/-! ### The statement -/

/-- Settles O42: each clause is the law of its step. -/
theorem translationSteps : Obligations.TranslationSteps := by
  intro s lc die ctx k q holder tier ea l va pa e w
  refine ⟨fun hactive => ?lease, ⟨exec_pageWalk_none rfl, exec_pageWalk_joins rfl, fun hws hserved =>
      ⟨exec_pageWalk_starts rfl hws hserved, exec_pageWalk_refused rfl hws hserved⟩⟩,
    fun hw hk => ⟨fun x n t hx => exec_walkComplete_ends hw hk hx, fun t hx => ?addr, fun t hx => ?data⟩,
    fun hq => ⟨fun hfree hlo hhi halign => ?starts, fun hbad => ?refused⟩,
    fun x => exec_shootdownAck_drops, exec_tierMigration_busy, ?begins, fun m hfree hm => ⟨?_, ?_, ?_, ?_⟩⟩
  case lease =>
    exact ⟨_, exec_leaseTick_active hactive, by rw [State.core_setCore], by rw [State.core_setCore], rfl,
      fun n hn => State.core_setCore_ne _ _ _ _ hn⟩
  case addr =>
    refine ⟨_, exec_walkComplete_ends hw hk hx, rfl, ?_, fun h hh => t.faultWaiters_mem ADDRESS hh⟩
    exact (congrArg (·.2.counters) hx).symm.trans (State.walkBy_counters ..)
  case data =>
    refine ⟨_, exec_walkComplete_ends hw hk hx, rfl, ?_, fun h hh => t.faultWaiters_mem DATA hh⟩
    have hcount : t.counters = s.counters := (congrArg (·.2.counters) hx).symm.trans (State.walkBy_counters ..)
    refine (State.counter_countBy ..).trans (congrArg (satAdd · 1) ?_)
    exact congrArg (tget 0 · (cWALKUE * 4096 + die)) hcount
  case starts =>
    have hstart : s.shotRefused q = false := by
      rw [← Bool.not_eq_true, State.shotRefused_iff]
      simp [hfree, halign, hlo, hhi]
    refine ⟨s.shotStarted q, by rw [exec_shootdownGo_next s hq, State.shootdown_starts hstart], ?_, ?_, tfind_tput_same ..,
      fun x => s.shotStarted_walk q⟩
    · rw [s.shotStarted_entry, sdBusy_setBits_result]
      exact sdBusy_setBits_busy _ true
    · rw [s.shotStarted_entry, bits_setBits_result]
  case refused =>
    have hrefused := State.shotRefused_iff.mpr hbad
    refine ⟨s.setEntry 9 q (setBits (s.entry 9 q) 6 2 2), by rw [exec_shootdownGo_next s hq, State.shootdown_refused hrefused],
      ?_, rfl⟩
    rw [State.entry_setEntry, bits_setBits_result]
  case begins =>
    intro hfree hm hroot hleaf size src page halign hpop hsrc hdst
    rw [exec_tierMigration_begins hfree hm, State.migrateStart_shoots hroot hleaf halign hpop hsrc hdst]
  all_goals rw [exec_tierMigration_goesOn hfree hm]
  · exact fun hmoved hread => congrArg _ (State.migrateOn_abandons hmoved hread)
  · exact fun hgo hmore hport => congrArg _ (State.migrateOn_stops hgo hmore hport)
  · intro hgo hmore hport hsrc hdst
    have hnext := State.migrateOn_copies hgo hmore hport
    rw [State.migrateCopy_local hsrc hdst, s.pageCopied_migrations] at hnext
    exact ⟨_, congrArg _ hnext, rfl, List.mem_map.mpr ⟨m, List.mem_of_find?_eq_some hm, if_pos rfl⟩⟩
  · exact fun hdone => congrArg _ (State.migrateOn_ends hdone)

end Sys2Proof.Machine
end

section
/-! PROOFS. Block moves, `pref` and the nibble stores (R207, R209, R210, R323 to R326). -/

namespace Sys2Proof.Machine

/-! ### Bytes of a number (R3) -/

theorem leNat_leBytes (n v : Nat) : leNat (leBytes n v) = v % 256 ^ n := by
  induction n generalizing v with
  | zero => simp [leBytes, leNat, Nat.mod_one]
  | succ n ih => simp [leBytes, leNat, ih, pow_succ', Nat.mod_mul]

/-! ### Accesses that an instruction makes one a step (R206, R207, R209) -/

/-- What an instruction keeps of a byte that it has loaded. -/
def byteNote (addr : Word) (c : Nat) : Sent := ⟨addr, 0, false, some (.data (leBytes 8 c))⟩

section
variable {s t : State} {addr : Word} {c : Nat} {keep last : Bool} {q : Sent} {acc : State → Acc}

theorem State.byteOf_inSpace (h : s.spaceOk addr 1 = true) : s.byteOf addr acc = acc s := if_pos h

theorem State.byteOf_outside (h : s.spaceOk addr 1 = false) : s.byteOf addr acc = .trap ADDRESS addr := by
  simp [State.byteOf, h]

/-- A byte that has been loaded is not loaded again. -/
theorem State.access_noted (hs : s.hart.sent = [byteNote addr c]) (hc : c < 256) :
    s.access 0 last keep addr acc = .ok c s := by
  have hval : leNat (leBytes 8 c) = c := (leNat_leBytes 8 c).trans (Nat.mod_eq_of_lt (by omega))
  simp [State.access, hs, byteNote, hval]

* * * * * * * * *

### WHAT YOU HAVE TO DO
Every entry needs to be copied exactly as it was written.

### RESULT OF THE EXERCISE
/-! ### The statement -/

/-- Settles O42: each clause is the law of its step. -/
theorem translationSteps : Obligations.TranslationSteps := by
  intro s lc die ctx k q holder tier ea l va pa e w
  refine ⟨fun hactive => ?lease, ⟨exec_pageWalk_none rfl, exec_pageWalk_joins rfl, fun hws hserved =>
      ⟨exec_pageWalk_starts rfl hws hserved, exec_pageWalk_refused rfl hws hserved⟩⟩,
    fun hw hk => ⟨fun x n t hx => exec_walkComplete_ends hw hk hx, fun t hx => ?addr, fun t hx => ?data⟩,
    fun hq => ⟨fun hfree hlo hhi halign => ?starts, fun hbad => ?refused⟩,
    fun x => exec_shootdownAck_drops, exec_tierMigration_busy, ?begins, fun m hfree hm => ⟨?_, ?_, ?_, ?_⟩⟩
  case lease =>
    exact ⟨_, exec_leaseTick_active hactive, by rw [State.core_setCore], by rw [State.core_setCore], rfl,
      fun n hn => State.core_setCore_ne _ _ _ _ hn⟩
  case addr =>
    refine ⟨_, exec_walkComplete_ends hw hk hx, rfl, ?_, fun h hh => t.faultWaiters_mem ADDRESS hh⟩
    exact (congrArg (·.2.counters) hx).symm.trans (State.walkBy_counters ..)
  case data =>
    refine ⟨_, exec_walkComplete_ends hw hk hx, rfl, ?_, fun h hh => t.faultWaiters_mem DATA hh⟩
    have hcount : t.counters = s.counters := (congrArg (·.2.counters) hx).symm.trans (State.walkBy_counters ..)
    refine (State.counter_countBy ..).trans (congrArg (satAdd · 1) ?_)
    exact congrArg (tget 0 · (cWALKUE * 4096 + die)) hcount
  case starts =>
    have hstart : s.shotRefused q = false := by
      rw [← Bool.not_eq_true, State.shotRefused_iff]
      simp [hfree, halign, hlo, hhi]
    refine ⟨s.shotStarted q, by rw [exec_shootdownGo_next s hq, State.shootdown_starts hstart], ?_, ?_, tfind_tput_same ..,
      fun x => s.shotStarted_walk q⟩
    · rw [s.shotStarted_entry, sdBusy_setBits_result]
      exact sdBusy_setBits_busy _ true
    · rw [s.shotStarted_entry, bits_setBits_result]
  case refused =>
    have hrefused := State.shotRefused_iff.mpr hbad
    refine ⟨s.setEntry 9 q (setBits (s.entry 9 q) 6 2 2), by rw [exec_shootdownGo_next s hq, State.shootdown_refused hrefused],
      ?_, rfl⟩
    rw [State.entry_setEntry, bits_setBits_result]
  case begins =>
    intro hfree hm hroot hleaf size src page halign hpop hsrc hdst
    rw [exec_tierMigration_begins hfree hm, State.migrateStart_shoots hroot hleaf halign hpop hsrc hdst]
  all_goals rw [exec_tierMigration_goesOn hfree hm]
  · exact fun hmoved hread => congrArg _ (State.migrateOn_abandons hmoved hread)
  · exact fun hgo hmore hport => congrArg _ (State.migrateOn_stops hgo hmore hport)
  · intro hgo hmore hport hsrc hdst
    have hnext := State.migrateOn_copies hgo hmore hport
    rw [State.migrateCopy_local hsrc hdst, s.pageCopied_migrations] at hnext
    exact ⟨_, congrArg _ hnext, rfl, List.mem_map.mpr ⟨m, List.mem_of_find?_eq_some hm, if_pos rfl⟩⟩
  · exact fun hdone => congrArg _ (State.migrateOn_ends hdone)

end Sys2Proof.Machine
end

section
/-! PROOFS. Block moves, `pref` and the nibble stores (R207, R209, R210, R323 to R326). -/

namespace Sys2Proof.Machine

/-! ### Bytes of a number (R3) -/

theorem leNat_leBytes (n v : Nat) : leNat (leBytes n v) = v % 256 ^ n := by
  induction n generalizing v with
  | zero => simp [leBytes, leNat, Nat.mod_one]
  | succ n ih => simp [leBytes, leNat, ih, pow_succ', Nat.mod_mul]

/-! ### Accesses that an instruction makes one a step (R206, R207, R209) -/

/-- What an instruction keeps of a byte that it has loaded. -/
def byteNote (addr : Word) (c : Nat) : Sent := ⟨addr, 0, false, some (.data (leBytes 8 c))⟩

section
variable {s t : State} {addr : Word} {c : Nat} {keep last : Bool} {q : Sent} {acc : State → Acc}

theorem State.byteOf_inSpace (h : s.spaceOk addr 1 = true) : s.byteOf addr acc = acc s := if_pos h

theorem State.byteOf_outside (h : s.spaceOk addr 1 = false) : s.byteOf addr acc = .trap ADDRESS addr := by
  simp [State.byteOf, h]

/-- A byte that has been loaded is not loaded again. -/
theorem State.access_noted (hs : s.hart.sent = [byteNote addr c]) (hc : c < 256) :
    s.access 0 last keep addr acc = .ok c s := by
  have hval : leNat (leBytes 8 c) = c := (leNat_leBytes 8 c).trans (Nat.mod_eq_of_lt (by omega))
  simp [State.access, hs, byteNote, hval]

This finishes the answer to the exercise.